Since they are new numbers they should work well with the setting on the transfer instructions, always set your press 3-5 degrees hotter, since you have to press the shirt before you put the transfer on and that way the shirt gets pressed at the higher temp and when the press is lifted it will lose 3-5 degrees this way when you have your number on where you want it you can press immediately. Test it out first on a scrap so you can see how your press presses, then you can move on to the real deal. When doing sleeves you need to make a "mask" to go inside the sleeve so when you press numbers they dont get a crease from the seam of the shirt. 
Also always make sure the shirt is flat, and that the number is centered. I know it sounds stupid to state this but I was always told to center to the tag and it turns out some of the tags are off centered.
Hope this helped.


----------



## Colorfast (Sep 2, 2006)

[quoteI know it sounds stupid to state this but I was always told to center to the tag and it turns out some of the tags are off centered.
Hope this helped.[/quote]

Not stupid at all...center lines are just a suggestion

With F&M I've always had to use a lot or pressure. Do the test prints on scrap shirts and play around. I always bump F&M temps 5 to 10 degrees higher than instructed.

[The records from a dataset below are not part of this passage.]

-- ==== Sys2Proof/Machine/PartReset.lean ====
section
/-! DEFINITION. The PART section of a layout as it is applied (R489), and the partition core reset (R495): also what
a full error log gives the partition an error names (R523). -/

namespace Sys2Proof.Machine

/-- RST_PART_LAST (R504). -/
def State.partLast (s : State) (p reason : Nat) : State :=
  let w := RST_PART_LAST.PART.put 0 p
  let w := RST_PART_LAST.REASON.put w reason
  s.wr .RST_PART_LAST (RST_PART_LAST.VALID.put w 1)

/-- The logical Vats a PART section names (R488). -/
def PartSec.vatList (x : PartSec) : List Nat := (List.range 16).filter fun v => x.vats / 2 ^ v % 2 = 1

/-- Group `g` of the Cellar of `v`: owned, it is ON, and where it was not, its rows are DIRTY and the scrub runs
(R225, R489); not owned, it is OFF. -/
def State.applyGroup (s : State) (v g : Nat) (own : Bool) : State :=
  let was := s.owned v g && s.gs v g = gsOn
  let s := s.put (.CELLAR_GROUP_CTRL v) (ownedFld g) own.toNat
  let s := s.put (.CELLAR_GROUP_CTRL v) (pwrFld g) own.toNat
  if own && was then s
  else if own then (s.setGs v g gsOn).dirtyGroups v [g]
  else s.setGs v g gsOff

/-- R111: shares of at most 16 in all. -/
def curdOk (w : W64) : Bool :=
  VAT_CURD_SPLIT.SHARE0.get w + VAT_CURD_SPLIT.SHARE1.get w + VAT_CURD_SPLIT.SHARE2.get w + VAT_CURD_SPLIT.SHARE3.get w ≤ 16

/-- One Vat of a partition takes the section's values. -/
def State.applyVat (s : State) (p : Nat) (x : PartSec) (v : Nat) : State :=
  let s := s.put .GLB_VAT_PART (mapPart v) p
  let s := s.put (.VAT_STATUS v) VAT_STATUS.PART p
  let s := s.put (.VAT_STATUS v) VAT_STATUS.CLK_CLASS x.cls
  let s := s.put (.VAT_STATUS v) VAT_STATUS.STREAM_MODE x.strict.toNat
  let s := s.put (.VAT_CHK_CTRL v) VAT_CHK_CTRL.POLICY x.chk
  let s := if curdOk x.curd then s.load (.VAT_CURD_SPLIT v) x.curd else s
  let s := if s.vst v = vsOff then s.setVst v vsIdle else s
  [0, 1, 2, 3].foldl (fun s g => s.applyGroup v g (x.groups / 2 ^ (4 * v + g) % 2 = 1)) s

/-- Function `f` may name partition `p`, or not (R314). -/
def partsFld (p : Nat) : Fld := { hi := 10 + p, lo := 10 + p, ty := .ro, reset := 0 }

/-- The PART section of partition `p` (R488, R489). -/
def State.applyPart (s : State) (p : Nat) (x : PartSec) : State :=
  let s := (x.vatList.filter s.valid).foldl (fun s v => s.applyVat p x v) s
  let s := s.put (.REEVE_PART_CFG p) REEVE_PART_CFG.DUTY_ALLOWED x.allowed
  let s := s.put (.REEVE_PART_CFG p) REEVE_PART_CFG.DUTY x.duty
  let s := s.put (.REEVE_PART_LAYOUT p) REEVE_PART_LAYOUT.GROUP x.group
  let grp := (s.groupSec x.group).getD {}
  let s := s.put (.REEVE_PART_LAYOUT p) REEVE_PART_LAYOUT.TAIL_MIN grp.tailMin
  let s := s.put (.REEVE_PART_LAYOUT p) REEVE_PART_LAYOUT.TAIL_MAX grp.tailMax
  (List.range 64).foldl (fun s f => s.put (.REEVE_RING_CFG f) (partsFld p) (x.funcs / 2 ^ f % 2)) s

/-- Partition core reset of partition `p` for `reason` (R495). -/
def State.partReset (s : State) (p reason : Nat) : State :=
  let s := (s.failPart p eUncorrectable).pfxKill p
  let s := s.killVats (s.vatsOf p)
  let s := match s.partSec p with
    | some x => s.applyPart p x
    | none => s
  s.partLast p reason

end Sys2Proof.Machine
end

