/-- SHEAF_DATA. -/
def State.shData (s : State) (k : ShChunk) : State :=
  match s.shOf k.head with
  | none => s
  | some o =>
    if o.phase ≠ 1 then s
    else if o.req.isSome then s.shKv o k else
    let from_ := s.shRank o.d k.head.src.toNat
    let step := k.step.toNat
    let c := k.chunk.toNat
    match s.shExpects o step from_ with
    | none => s
    | some p =>
      let rs := ((p.recvs.find? fun x => x.1 = from_).map Prod.snd).getD []
      let n := min chunkLen (streamLen p.wire rs - c * chunkLen)
      if chunksOf p.wire rs ≤ c then s
      else if !chunkGood o.desc p n k then
        s.shBad o step from_ c ((chunkVals o.desc p.wire k.ebs k.data ++ List.replicate n 0).take n)
      else
        let s := s.shSend o.d o.k from_ skAck step c
        if (o.got step from_).any (fun x => x.1 = c) then s
        else s.shRun { o with bad := o.bad.filter (fun x => !isChunk step from_ c x)
                              inbox := o.inbox ++ [(step, from_, c, chunkVals o.desc p.wire k.ebs k.data)] }

def execSheafData (k : ShChunk) (s : State) : Host.Outcome State Fault Refusal :=
  .next (s.shData k)

/-- CHUNK_ACK: the chunk leaves staging; its step may end (R460). -/
def State.shAck (s : State) (h : ShHead) (step c : Nat) : State :=
  match s.shOf h with
  | none => s
  | some o =>
    let from_ := s.shRank o.d h.src.toNat
    if o.phase ≠ 1 || o.req.isSome || o.step ≠ step then s
    else s.shRun { o with outs := o.outs.map fun t =>
      if t.rank = from_ then { t with unacked := t.unacked.filter fun (u : Nat × Bool) => u.1 ≠ c } else t }

def execChunkAck (h : ShHead) (step chunk : W16) (s : State) : Host.Outcome State Fault Refusal :=
  .next (s.shAck h step.toNat chunk.toNat)

/-- CHUNK_NAK: the chunk goes once more, or the operation ends; one that refuses an output sent with the complement of its
CRC was expected, and that output goes again with its input (R451). -/
def State.shNak (s : State) (h : ShHead) (step c : Nat) : State :=
  match s.shOf h with
  | none => s
  | some o =>
    let from_ := s.shRank o.d h.src.toNat
    if o.phase ≠ 1 || o.req.isSome || o.step ≠ step then s
    else if o.naks.contains (from_, c) then s.shSet { o with naks := o.naks.erase (from_, c) } else
    match (o.outs.find? fun t => t.rank = from_).bind fun t => t.unacked.find? fun u => u.1 = c, (s.shParts o)[o.stage]? with
    | some (_, true), _ => s.shStop o eUncorrectable 2
    | some (_, false), some p =>
      let (s, _) := s.shSendChunk o p from_ c
      (s.bump .SHEAF_STAT SHEAF_STAT.RESENDS).shSet (o.resent from_ c)
    | _, _ => s

def execChunkNak (h : ShHead) (step chunk : W16) (s : State) : Host.Outcome State Fault Refusal :=
  .next (s.shNak h step.toNat chunk.toNat)

/-- Chunks refused with CAPACITY_DEGRADED go again from staging, on the route of now (R464). -/
def State.shReissue (s : State) (o : ShOp) : State :=
  match (s.shParts o)[o.stage]? with
  | some p => o.outs.foldl (fun s (t : ShOut) =>
      t.unacked.foldl (fun s (u : Nat × Bool) => (s.shSendChunk o p t.rank u.1).1) s) s
  | none => s

/-- FABRIC_NAK: of a SHEAF packet, or of a tagged request. -/
def State.nakIn (s : State) (k : Pkt) : State :=
  if k.tag.toNat = shTag && s.forMe k pkNak then
    match s.ops.find? fun (o : ShOp) => o.d = k.ctx.toNat with
    | some o => if k.aux.toNat % 256 = eCapacityDegraded && o.req.isNone then s.shReissue o else s
    | none => s
  else s.fabricNak k

def execFabricNak (pkt : Pkt) (s : State) : Host.Outcome State Fault Refusal :=
  if pkt.wf then .next (s.nakIn pkt) else .fault .illFormed
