/-- The first failing check of R283; a group with no partition left refuses with CAPACITY_DEGRADED (R516),
a unit out of service that it needs with UNCORRECTABLE (R518). -/
def State.subErr (s : State) (x : ReqX) : Nat :=
  if s.subFormat x then eFormatInvalid
  else if s.subLayout x then eLayoutInvalid
  else if s.get .ERR_DEGRADED ERR_DEGRADED.MODULE_DOWN = 1 ||
      (s.groupParts (s.groupOf ((s.eligible x).headD 0))).isEmpty then eCapacityDegraded
  else if s.balance x.budget < 0 then eBudgetExhausted
  else if 4096 ≤ s.liveReqs.length then eQueueFull
  else if s.lacks x then eUncorrectable
  else eOk

/-- The entry a new request takes (R284): the final one of its TAG, an unused one, or the one finished longest ago. -/
def State.freeEntry (s : State) (f tag : Nat) : Nat :=
  match s.reqs.find? fun (p : Nat × ReqX) => p.2.final && p.2.func = f && p.2.tag = tag with
  | some p => p.1
  | none =>
    match (List.range 4096).find? fun i => !(s.req i).used with
    | some i => i
    | none =>
      let fs := s.reqs.filter fun (p : Nat × ReqX) => p.2.final
      (fs.foldl (fun (best : Option (Nat × Nat)) p => match best with
        | some b => if p.2.finish < b.2 then some (p.1, p.2.finish) else best
        | none => some (p.1, p.2.finish)) none |>.map Prod.fst).getD 0

/-- At admission PFX looks up the prompt's blocks (R347). -/
def State.admitHits (s : State) (x : ReqX) : List Nat × State :=
  if x.prefix_ then
    s.pfxLookup x.group (s.tenantOf x.func) x.variant x.prompt ((x.promptLen - 1) / 64) 0 (List.replicate 16 0) peNone
  else ([], s)

/-- A checked request enters the table, QUEUED. -/
def State.admitReq (s : State) (x : ReqX) : State :=
  let i := s.freeEntry x.func x.tag
  let old := s.req i
  let (pr, s) := s.hostIn (x.fld 16 8) (4 * x.promptLen)
  let (bitmap, s) := if x.maskKind = 1 then s.hostIn (x.fld 72 8) ((s.get .REEVE_MODEL REEVE_MODEL.VOCAB + 7) / 8) else ([], s)
  let x : ReqX := { x with
    used := true, gen := if old.used then (old.gen + 1) % 2 ^ 14 else old.gen
    prio := min (x.fld 2 1) (s.get (.REEVE_RING_CFG x.func) REEVE_RING_CFG.PRIO_MAX)
    arrive := s.order, queuedAt := s.now.toNat, part := 16, group := s.groupOf ((s.eligible x).headD 0)
    prompt := (groupsOf 4 x.promptLen pr).map leNat, mask := bitmap, gstate := if x.maskKind = 2 then x.fld 60 4 else 0 }
  let (hits, s) := s.admitHits x
  let s : State := { s with order := s.order + 1 }
  let s := s.setReq i { x with hits := hits }
  let s := match x.sheaf with
    | some d =>
      let l : Launch := { f := x.func, d := d, k := 2 ^ 15 + x.tag % 2 ^ 15, req := some i }
      { s with launches := s.launches ++ [l] }
    | none => s
  (s.perfs puGlb 0x08 [0] 1).setSt i qsQueued eOk

/-- SUBMIT (R283): a refused request is written once as FAILED. -/
def State.submit (s : State) (f : Nat) (b : List Byte) : State :=
  let x : ReqX := { func := f, desc := b }
  if x.statusAddr % 8 ≠ 0 then
    s.log { code := eFormatInvalid, cls := clsReq, verdict := 0, unit := f, sub := x.tag }
  else
    let e := s.subErr x
    if e = eOk then s.admitReq x
    else
      let s := s.hostOut x.statusAddr (leBytes 8 ({ x with st := qsFailed, err := e } : ReqX).word)
      if x.notify then s.raiseMsi f 0 else s

def execSubmit (f : FuncId) (s : State) : Host.Outcome State Fault Refusal :=
  .next (s.ringKind f (fun k => k = 1) fun t b => t.submit f b)

/-! Commands on a request (R281, R294-R299). -/

/-- The entry of a function's TAG: the live one, or the final one it still holds. -/
def State.findTag (s : State) (f tag : Nat) : Option Nat :=
  let mine := s.reqs.filter fun (p : Nat × ReqX) => p.2.used && p.2.func = f && p.2.tag = tag
  match mine.find? fun p => p.2.live with
  | some p => some p.1
  | none => (mine.head?).map Prod.fst

/-- A command of a ring entry: found by TAG, answered in its completion word; a misaligned one is logged and dropped. -/
def State.command (s : State) (f : Nat) (b : List Byte) (g : State → Nat → Nat → State) : State :=
  let cpl := dfield b 8 8
  if cpl % 8 ≠ 0 then s.log { code := eFormatInvalid, cls := clsReq, verdict := 0, unit := f, sub := dfield b 4 4 }
  else match s.findTag f (dfield b 4 4) with
    | some i => g s i cpl
    | none => s.complete cpl 15 eFormatInvalid

/-- The pass a request is in. -/
def State.passOf (s : State) (i : Nat) : Option Pass := s.passes.find? fun (p : Pass) => p.members.any fun m => m.1 = i
def State.setPass (s : State) (p : Pass) : State := { s with passes := s.passes.map fun q => if q.seq = p.seq then p else q }

/-- Stop the contexts of a partition's Vats by ABORT (R294), or ask them to pause (R296). -/
def State.abortPart (s : State) (p : Nat) : State :=
  (s.vatsOf p).foldl (fun s v => [0, 1, 2, 3].foldl (fun s c => if ctxMayAbort (s.cst v c) then s.ctxAbort v c else s) s) s
def State.pausePart (s : State) (p : Nat) : State :=
  (s.vatsOf p).foldl (fun s v => [0, 1, 2, 3].foldl (fun s c => if ctxMayPause (s.cst v c) then s.ctxPause v c else s) s) s

/-- The tail step of request `i` is all that its partition runs. -/
def State.stepAlone (s : State) (i p : Nat) : Bool :=
  (s.liveReqs.all fun j => j = i || ((s.req j).step.map TailStep.part) ≠ some p) && s.passes.all fun q => q.part ≠ p || q.paused

/-- CANCEL takes the lock (R294, R295): Vats that compute this request alone stop. -/
def State.cancelReq (s : State) (i : Nat) : State × Nat :=
  let x := s.req i
  let s := if x.live && x.st ≠ qsExporting then
      let s := s.shReqEnd i
      let s := match s.passOf i with
        | some p => if p.members.length = 1 && !p.paused then s.abortPart p.part else s
        | none => s
      match x.step with
      | some t => if s.stepAlone i t.part then s.abortPart t.part else s
      | none => s
    else s
  s.reqCancel i

def execCancel (f : FuncId) (s : State) : Host.Outcome State Fault Refusal :=
  .next (s.ringKind f (fun k => k = 2) fun t b => t.command f b fun t i cpl =>
    let (t, e) := t.cancelReq i
    t.complete cpl (t.req i).st e)

/-! Pauses (R296, R297). -/

/-- A pause of a request is asked for: its Sheaf pauses at the end of its step, which then stops the Vats; its solo pass is
told to stop; the Vats of a tail step of its own give it up (R391). -/
def State.wantPause (s : State) (i : Nat) (w : Want) : State :=
  let s := (s.setReq i { s.req i with want := some w }).shReqPause i
  let s := match s.passOf i with
    | some p => if p.members.length ≠ 1 || p.paused then s
        else if (s.shReq i).isSome then s.setPass { p with want := true }
        else (s.setPass { p with want := true }).pausePart p.part
    | none => s
  match (s.req i).step with
  | some t => if s.stepAlone i t.part then s.abortPart t.part else s
  | none => s

def State.pauseReq (s : State) (i cpl : Nat) : State :=
  let x := s.req i
  if x.st = qsPaused then s.complete cpl x.st ePaused
  else if qsExporting ≤ x.st then s.complete cpl x.st eCfgLocked
  else if x.want.isSome then s.complete cpl x.st ePaused
  else s.wantPause i { cpl := some cpl }

def execPause (f : FuncId) (s : State) : Host.Outcome State Fault Refusal :=
  .next (s.ringKind f (fun k => k = 3) fun t b => t.command f b fun t i cpl => t.pauseReq i cpl)

/-- No context of a partition is at work. -/
def State.partStill (s : State) (p : Nat) : Bool :=
  (s.vatsOf p).all fun v => [0, 1, 2, 3].all fun c => !ctxMayPause (s.cst v c)

/-- The pairs of a table with keys in `[lo, hi)`, keyed from `lo`. -/
def cutTab {α : Type} (lo hi : Nat) (t : Tab α) : Tab α :=
  (t.filter fun p => lo ≤ p.1 && p.1 < hi).map fun p => (p.1 - lo, p.2)

/-- Save a Vat (R296): its contexts' registers and generators, its Curd buffer, its Cellar rows. -/
def State.saveVat (s : State) (v : Nat) : VSave :=
  let lo := rowAddr v 0
  let hi := rowAddr v rowsPerCellar
  { regs := cutTab (Reg.VAT_CTX_CTRL v 0).off (Reg.VAT_SEM_FULL v 0).off s.regs
    curd := cutTab (v * 0x100000) ((v + 1) * 0x100000) s.curd
    rows := cutTab lo hi s.mem
    poison := cutTab (lo / 64) (hi / 64) s.poison }

/-- Put a saved Vat back (R299). -/
def State.loadVat (s : State) (v : Nat) (x : VSave) : State :=
  let lo := rowAddr v 0
  let hi := rowAddr v rowsPerCellar
  let r0 := (Reg.VAT_CTX_CTRL v 0).off
  let r1 := (Reg.VAT_SEM_FULL v 0).off
  let s := s.resetRegs r0 r1
  let s := { s with
    regs := x.regs.foldl (fun t p => Tab.set regReset t (r0 + p.1) p.2) s.regs
    live := x.regs.foldl (fun t p => Tab.set regReset t (r0 + p.1) p.2) s.live
    curd := x.curd.foldl (fun t p => Tab.set zero32 t (v * 0x100000 + p.1) p.2) (Tab.clear (v * 0x100000) ((v + 1) * 0x100000) s.curd)
    mem := x.rows.foldl (fun t p => Tab.set zeroByte t (lo + p.1) p.2) (Tab.clear lo hi s.mem)
    poison := x.poison.foldl (fun t p => Tab.set noBit t (lo / 64 + p.1) p.2) (Tab.clear (lo / 64) (hi / 64) s.poison) }
  let rows := (x.rows.map fun p => p.1 / 512).eraseDups
  let s := rows.foldl (fun s r =>
    let d := s.dirtyOf v (bankOf r)
    if d.all && !d.clean.contains r then s.setDirty v (bankOf r) { d with clean := r :: d.clean } else s) s
  [0, 1, 2, 3].foldl (fun s c => if s.cst v c = csPaused then s.setCst v c csReady else s) s

/-! The save area (R284, R296): the layout of its bytes is the model's own (log 130). -/

/-- A table as bytes: each key in 8, each value by `f`. -/
def tabBytes {α : Type} (f : α → List Byte) (t : Tab α) : List Byte := t.flatMap fun p => leBytes 8 p.1 ++ f p.2

def VSave.bytes (x : VSave) : List Byte :=
  tabBytes (fun w : W64 => leBytes 8 w.toNat) x.regs ++ tabBytes (fun w : W32 => leBytes 4 w.toNat) x.curd ++
    tabBytes (fun b : Byte => [b]) x.rows

/-- The save areas in use, as address and bytes. -/
def State.areas (s : State) : List (Nat × Nat) := (s.reqs.filterMap fun (p : Nat × ReqX) => p.2.save).eraseDups

/-- First fit of `n` bytes in the save-area regions of a partition: their starts, or the ends of areas in use. -/
def State.areaFor (s : State) (p n : Nat) : Option Nat :=
  let rs := (s.regionsOf p).filter fun (r : Region) => r.kind = 2
  ((rs.map fun (r : Region) => r.base) ++ s.areas.map fun (a : Nat × Nat) => (a.1 + a.2 + 63) / 64 * 64).find? fun a =>
    inRegion rs a n && s.areas.all fun b => a + n ≤ b.1 || b.1 + b.2 ≤ a

/-- Save bytes for the members of a pass of partition `p`. -/
def State.saveOut (s : State) (p : Nat) (is : List Nat) (bs : List Byte) : State :=
  match s.areaFor p bs.length with
  | some a => is.foldl (fun (s : State) i => s.setReq i { s.req i with save := some (a, bs.length) }) (s.store a bs)
  | none => s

Their tech support told me once you can never use to much pressure...

If you are including names watch the spacing between the names and numbers. I am putting names on soccer jerseys now. They have 8" numbers (they didn't get the jerseys from me) centered high on the back of the jersey. The shirts were printed and delivered with no names so now that they want them it looks a little crowded back there. They like them but I would prefer more room.


----------